**About this exercise:** Show all lines from the material that carry the word "sIdx".

**Records for this exercise:**
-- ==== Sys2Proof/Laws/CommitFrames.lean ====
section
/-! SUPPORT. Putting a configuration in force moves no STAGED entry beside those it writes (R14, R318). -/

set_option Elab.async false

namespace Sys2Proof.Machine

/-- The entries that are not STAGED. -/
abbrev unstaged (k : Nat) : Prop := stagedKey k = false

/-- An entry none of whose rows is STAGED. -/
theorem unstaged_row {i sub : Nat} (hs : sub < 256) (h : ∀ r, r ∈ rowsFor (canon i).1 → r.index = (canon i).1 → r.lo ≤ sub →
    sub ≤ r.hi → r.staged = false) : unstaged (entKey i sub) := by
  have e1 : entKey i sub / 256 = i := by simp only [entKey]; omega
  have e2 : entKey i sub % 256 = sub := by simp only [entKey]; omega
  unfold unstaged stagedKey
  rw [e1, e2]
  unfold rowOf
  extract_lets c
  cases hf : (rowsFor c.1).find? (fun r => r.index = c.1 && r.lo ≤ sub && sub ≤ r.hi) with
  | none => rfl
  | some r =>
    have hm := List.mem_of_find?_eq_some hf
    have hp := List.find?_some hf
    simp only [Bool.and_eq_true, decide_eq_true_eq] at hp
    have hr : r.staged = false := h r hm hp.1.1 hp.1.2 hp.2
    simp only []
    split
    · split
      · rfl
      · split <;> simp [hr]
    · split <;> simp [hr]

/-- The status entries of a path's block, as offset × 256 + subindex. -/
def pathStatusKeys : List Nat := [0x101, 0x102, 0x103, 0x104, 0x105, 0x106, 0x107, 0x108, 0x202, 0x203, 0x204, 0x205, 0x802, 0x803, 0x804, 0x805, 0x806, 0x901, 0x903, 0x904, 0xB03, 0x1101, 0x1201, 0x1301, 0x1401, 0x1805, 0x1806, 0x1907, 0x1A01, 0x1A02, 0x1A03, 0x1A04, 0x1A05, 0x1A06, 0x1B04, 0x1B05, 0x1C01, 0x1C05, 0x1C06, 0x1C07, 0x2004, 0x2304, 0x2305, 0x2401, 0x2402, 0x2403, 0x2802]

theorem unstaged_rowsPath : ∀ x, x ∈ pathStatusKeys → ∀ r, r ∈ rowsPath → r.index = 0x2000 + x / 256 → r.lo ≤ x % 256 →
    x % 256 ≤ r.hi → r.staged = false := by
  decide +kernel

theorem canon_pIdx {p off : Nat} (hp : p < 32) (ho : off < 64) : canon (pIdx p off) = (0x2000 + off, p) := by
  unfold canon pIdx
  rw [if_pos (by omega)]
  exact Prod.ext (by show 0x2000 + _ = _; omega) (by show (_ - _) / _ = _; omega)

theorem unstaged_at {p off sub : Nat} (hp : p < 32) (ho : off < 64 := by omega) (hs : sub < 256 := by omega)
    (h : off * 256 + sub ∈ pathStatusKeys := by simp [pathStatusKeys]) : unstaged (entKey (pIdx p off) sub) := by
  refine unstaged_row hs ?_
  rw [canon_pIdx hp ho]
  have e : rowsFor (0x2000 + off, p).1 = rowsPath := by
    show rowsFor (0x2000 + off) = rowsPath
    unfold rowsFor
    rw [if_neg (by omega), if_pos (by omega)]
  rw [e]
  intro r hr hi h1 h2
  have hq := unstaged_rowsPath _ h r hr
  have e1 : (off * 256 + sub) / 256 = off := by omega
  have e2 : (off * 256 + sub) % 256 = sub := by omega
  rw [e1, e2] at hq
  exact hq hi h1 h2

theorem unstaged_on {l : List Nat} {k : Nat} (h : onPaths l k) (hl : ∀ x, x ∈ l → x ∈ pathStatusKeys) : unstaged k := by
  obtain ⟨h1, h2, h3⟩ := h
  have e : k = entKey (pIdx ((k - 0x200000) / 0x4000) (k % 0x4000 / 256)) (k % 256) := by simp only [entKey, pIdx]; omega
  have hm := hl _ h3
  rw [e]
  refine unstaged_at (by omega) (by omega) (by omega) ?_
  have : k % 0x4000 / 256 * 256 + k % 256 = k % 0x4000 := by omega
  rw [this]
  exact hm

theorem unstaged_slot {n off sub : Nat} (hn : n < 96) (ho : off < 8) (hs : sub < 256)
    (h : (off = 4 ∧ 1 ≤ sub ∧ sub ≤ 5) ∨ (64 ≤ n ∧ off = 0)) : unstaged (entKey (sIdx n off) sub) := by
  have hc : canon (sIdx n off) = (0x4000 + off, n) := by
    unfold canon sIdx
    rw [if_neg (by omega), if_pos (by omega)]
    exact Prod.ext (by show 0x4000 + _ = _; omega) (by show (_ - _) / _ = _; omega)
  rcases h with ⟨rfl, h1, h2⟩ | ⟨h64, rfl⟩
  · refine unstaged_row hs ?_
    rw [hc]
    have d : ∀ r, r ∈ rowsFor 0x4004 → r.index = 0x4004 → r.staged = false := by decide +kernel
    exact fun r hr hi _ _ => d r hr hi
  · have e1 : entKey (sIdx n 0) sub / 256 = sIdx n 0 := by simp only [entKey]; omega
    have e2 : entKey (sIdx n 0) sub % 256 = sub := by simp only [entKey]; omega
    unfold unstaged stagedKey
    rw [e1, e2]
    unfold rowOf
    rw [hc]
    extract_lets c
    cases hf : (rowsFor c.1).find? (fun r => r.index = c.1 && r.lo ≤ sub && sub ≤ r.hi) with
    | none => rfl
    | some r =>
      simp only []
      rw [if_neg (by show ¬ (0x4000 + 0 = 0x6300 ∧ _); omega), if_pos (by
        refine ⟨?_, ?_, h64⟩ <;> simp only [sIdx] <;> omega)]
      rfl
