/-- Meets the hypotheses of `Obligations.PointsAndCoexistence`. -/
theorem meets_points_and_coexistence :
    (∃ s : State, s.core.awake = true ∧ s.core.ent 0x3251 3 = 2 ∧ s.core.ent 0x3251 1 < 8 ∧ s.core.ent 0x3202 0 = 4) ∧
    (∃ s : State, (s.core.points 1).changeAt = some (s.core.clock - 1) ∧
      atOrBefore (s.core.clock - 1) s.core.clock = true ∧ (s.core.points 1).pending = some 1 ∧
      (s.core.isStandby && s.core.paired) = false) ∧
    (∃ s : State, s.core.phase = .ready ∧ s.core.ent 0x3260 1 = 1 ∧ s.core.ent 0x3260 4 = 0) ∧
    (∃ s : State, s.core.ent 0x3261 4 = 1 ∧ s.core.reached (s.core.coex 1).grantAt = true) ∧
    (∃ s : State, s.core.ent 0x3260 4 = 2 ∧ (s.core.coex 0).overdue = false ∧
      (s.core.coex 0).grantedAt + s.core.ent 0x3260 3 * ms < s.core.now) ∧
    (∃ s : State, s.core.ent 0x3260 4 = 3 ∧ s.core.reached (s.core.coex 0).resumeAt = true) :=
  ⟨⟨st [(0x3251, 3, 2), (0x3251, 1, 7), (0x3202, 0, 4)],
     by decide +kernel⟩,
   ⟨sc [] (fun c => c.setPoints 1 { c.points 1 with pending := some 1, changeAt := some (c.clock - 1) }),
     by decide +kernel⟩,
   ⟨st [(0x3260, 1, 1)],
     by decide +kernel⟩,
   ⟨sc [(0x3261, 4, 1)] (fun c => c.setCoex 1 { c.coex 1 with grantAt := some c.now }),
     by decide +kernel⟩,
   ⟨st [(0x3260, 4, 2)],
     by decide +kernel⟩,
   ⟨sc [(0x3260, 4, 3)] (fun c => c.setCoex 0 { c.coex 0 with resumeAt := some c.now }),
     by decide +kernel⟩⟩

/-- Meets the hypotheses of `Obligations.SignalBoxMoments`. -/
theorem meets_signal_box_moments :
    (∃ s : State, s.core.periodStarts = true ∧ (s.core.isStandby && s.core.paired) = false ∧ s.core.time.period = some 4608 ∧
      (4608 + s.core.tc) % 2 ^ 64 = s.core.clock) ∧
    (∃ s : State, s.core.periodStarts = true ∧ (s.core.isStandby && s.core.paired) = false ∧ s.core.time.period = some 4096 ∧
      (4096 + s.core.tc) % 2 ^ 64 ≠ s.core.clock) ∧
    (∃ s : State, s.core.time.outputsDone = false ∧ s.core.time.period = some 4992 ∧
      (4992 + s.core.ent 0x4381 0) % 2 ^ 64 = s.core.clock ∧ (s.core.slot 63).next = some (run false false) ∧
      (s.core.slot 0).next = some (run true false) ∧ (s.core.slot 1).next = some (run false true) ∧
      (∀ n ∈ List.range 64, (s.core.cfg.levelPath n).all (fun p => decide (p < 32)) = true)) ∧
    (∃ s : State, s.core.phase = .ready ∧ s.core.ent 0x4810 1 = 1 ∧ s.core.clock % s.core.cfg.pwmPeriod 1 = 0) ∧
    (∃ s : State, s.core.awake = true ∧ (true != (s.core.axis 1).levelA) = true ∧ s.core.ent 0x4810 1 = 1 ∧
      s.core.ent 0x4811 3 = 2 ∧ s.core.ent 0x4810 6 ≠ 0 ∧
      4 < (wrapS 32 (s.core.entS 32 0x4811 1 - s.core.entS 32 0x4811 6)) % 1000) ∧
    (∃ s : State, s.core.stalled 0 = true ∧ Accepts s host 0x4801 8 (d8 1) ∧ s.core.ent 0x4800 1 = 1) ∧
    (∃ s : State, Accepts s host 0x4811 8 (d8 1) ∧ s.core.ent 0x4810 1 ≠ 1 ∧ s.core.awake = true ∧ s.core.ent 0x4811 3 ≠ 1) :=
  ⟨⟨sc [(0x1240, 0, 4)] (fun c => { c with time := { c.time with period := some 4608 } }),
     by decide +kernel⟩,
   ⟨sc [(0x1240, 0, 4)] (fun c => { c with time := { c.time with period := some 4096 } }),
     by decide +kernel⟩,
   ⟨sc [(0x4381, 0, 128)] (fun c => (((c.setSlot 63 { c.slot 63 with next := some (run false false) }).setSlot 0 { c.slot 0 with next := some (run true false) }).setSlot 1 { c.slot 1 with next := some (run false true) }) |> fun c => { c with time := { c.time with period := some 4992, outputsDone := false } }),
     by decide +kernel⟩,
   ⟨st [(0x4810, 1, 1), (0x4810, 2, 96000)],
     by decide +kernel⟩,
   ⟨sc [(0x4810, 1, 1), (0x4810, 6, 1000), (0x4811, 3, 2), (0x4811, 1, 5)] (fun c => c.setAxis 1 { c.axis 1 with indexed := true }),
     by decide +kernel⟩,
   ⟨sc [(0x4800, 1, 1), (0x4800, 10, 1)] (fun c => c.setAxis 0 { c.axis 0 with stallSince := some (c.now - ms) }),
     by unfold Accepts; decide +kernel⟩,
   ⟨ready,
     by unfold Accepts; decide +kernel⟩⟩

--

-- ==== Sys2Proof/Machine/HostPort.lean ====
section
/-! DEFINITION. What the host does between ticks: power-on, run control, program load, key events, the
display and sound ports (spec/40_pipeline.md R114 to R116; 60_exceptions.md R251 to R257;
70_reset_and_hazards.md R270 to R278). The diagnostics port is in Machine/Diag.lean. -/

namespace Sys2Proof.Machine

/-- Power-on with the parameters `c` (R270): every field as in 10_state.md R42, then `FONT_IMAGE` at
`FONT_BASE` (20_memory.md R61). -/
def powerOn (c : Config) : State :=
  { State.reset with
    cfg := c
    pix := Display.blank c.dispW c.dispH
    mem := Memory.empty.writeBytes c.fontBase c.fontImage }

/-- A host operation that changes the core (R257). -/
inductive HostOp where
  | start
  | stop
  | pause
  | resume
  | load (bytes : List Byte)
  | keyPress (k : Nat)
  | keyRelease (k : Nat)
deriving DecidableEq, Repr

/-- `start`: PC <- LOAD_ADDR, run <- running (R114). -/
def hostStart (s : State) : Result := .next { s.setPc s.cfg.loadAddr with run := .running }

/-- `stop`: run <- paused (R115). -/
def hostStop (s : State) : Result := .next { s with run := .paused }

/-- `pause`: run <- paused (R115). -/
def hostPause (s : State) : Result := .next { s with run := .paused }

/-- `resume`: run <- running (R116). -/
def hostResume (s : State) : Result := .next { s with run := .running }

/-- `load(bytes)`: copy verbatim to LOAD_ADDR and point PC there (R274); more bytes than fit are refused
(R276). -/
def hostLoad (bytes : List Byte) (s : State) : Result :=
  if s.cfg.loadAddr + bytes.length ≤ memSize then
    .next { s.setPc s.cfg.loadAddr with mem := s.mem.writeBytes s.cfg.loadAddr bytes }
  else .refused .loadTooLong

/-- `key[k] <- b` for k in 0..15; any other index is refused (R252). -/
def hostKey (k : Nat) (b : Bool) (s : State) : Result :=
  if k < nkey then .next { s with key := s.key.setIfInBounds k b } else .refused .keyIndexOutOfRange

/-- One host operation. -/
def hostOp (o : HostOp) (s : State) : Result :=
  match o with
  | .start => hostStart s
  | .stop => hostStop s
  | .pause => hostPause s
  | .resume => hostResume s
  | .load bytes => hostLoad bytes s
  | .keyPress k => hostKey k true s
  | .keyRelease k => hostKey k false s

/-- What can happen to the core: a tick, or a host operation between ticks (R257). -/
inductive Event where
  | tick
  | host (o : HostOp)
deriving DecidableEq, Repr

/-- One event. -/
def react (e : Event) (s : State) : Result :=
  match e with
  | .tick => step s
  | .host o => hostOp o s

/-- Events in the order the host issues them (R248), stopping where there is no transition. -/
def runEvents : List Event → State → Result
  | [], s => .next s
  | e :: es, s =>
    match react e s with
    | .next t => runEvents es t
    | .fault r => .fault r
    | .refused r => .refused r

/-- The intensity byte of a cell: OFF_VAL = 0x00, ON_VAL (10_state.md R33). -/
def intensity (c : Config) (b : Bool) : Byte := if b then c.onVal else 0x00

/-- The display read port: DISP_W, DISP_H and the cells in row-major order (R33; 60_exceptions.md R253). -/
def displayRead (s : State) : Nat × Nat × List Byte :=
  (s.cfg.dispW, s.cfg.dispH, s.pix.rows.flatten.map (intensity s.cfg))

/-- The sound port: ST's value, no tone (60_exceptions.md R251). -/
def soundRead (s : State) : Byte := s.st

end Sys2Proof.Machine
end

**Expected answer:**
    (h : (off = 4 ∧ 1 ≤ sub ∧ sub ≤ 5) ∨ (64 ≤ n ∧ off = 0)) : unstaged (entKey (sIdx n off) sub) := by
  have hc : canon (sIdx n off) = (0x4000 + off, n) := by
    unfold canon sIdx
  · have e1 : entKey (sIdx n 0) sub / 256 = sIdx n 0 := by simp only [entKey]; omega
    have e2 : entKey (sIdx n 0) sub % 256 = sub := by simp only [entKey]; omega
        refine ⟨?_, ?_, h64⟩ <;> simp only [sIdx] <;> omega)]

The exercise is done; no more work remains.